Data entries
________
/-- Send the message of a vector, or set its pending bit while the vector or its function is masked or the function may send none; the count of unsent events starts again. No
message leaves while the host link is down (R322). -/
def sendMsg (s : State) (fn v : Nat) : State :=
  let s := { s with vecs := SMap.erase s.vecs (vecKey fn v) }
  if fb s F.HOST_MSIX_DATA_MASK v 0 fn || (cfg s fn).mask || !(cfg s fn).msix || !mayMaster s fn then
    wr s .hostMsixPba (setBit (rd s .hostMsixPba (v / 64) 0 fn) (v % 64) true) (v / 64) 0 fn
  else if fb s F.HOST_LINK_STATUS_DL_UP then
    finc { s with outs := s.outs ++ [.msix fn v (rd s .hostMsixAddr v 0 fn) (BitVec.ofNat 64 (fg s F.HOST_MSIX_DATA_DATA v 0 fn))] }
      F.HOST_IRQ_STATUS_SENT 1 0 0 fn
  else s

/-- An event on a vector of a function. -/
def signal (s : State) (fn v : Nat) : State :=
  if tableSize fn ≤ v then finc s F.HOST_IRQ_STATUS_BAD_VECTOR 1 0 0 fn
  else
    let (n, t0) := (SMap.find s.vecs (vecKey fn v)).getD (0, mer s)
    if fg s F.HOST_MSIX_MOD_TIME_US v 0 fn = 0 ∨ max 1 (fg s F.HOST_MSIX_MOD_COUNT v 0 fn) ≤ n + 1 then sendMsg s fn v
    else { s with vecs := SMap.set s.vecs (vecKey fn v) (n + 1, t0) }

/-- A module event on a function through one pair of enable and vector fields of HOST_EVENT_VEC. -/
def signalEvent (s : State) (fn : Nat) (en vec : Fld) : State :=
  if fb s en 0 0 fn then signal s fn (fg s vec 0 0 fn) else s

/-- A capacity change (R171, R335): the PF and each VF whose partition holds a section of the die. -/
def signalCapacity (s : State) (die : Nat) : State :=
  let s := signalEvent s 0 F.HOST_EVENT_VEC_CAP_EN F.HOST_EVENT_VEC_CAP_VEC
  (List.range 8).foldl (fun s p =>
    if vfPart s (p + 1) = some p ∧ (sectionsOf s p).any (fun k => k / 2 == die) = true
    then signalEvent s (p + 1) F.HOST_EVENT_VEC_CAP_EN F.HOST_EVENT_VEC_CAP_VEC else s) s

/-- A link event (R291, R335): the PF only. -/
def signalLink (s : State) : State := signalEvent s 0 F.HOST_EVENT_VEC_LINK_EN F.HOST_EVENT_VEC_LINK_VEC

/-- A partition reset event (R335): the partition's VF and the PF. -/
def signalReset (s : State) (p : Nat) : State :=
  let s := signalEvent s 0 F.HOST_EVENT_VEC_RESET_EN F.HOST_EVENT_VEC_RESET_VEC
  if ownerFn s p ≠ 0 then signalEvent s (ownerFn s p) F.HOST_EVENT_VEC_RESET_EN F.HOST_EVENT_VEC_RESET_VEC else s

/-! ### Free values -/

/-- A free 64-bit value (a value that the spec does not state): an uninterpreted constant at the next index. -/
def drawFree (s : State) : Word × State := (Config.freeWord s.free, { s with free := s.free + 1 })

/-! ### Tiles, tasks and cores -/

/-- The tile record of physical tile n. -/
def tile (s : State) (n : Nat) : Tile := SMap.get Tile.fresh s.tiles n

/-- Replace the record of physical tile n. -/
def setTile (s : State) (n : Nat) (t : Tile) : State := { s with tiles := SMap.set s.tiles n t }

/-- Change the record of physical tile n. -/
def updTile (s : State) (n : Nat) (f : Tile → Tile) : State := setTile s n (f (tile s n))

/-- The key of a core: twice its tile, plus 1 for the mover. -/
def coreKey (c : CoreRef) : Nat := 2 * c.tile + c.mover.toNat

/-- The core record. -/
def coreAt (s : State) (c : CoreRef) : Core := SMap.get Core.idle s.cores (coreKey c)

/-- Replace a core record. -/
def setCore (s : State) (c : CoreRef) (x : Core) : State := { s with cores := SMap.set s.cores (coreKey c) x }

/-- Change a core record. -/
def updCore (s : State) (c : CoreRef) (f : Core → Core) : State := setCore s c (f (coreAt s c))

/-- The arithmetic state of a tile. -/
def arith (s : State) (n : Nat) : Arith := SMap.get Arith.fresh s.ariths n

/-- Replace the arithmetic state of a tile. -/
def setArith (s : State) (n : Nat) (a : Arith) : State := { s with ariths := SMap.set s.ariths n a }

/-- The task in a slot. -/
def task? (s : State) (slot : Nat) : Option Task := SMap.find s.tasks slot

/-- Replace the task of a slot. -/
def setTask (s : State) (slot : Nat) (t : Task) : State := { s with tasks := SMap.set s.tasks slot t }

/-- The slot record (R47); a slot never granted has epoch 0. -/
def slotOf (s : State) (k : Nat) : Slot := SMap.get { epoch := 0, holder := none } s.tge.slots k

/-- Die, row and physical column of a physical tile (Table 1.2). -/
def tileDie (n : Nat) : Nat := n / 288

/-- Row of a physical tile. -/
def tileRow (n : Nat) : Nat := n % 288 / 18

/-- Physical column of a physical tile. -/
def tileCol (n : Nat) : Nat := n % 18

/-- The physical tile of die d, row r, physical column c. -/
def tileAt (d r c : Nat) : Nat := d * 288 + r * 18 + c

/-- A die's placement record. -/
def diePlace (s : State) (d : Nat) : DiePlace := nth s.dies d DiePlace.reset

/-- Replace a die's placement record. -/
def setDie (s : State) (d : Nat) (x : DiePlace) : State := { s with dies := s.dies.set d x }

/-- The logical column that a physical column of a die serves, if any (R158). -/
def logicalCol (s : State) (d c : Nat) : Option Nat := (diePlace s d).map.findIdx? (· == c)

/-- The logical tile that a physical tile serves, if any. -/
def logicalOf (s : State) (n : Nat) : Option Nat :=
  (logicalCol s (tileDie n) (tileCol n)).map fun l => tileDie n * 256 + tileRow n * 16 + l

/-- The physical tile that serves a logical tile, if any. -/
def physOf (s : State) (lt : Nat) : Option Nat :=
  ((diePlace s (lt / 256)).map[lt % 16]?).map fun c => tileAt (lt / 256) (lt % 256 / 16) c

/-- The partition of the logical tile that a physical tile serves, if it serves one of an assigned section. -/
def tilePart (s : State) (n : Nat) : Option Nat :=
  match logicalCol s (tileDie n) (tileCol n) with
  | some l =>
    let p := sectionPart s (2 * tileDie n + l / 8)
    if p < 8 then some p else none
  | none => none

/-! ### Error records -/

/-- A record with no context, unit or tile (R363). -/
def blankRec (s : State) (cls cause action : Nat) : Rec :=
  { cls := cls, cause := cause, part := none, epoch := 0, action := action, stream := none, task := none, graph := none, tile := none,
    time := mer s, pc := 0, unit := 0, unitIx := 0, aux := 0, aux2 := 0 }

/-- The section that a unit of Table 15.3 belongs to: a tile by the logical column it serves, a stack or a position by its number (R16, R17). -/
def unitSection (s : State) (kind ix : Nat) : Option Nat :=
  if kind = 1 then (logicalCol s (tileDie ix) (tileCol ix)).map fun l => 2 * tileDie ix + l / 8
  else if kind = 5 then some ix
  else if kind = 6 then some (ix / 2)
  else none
________
Exercise brief:
Scan the data above for the word "vecs", then copy every line that holds it.

Response to the task:
  let s := { s with vecs := SMap.erase s.vecs (vecKey fn v) }
    let (n, t0) := (SMap.find s.vecs (vecKey fn v)).getD (0, mer s)
    else { s with vecs := SMap.set s.vecs (vecKey fn v) (n + 1, t0) }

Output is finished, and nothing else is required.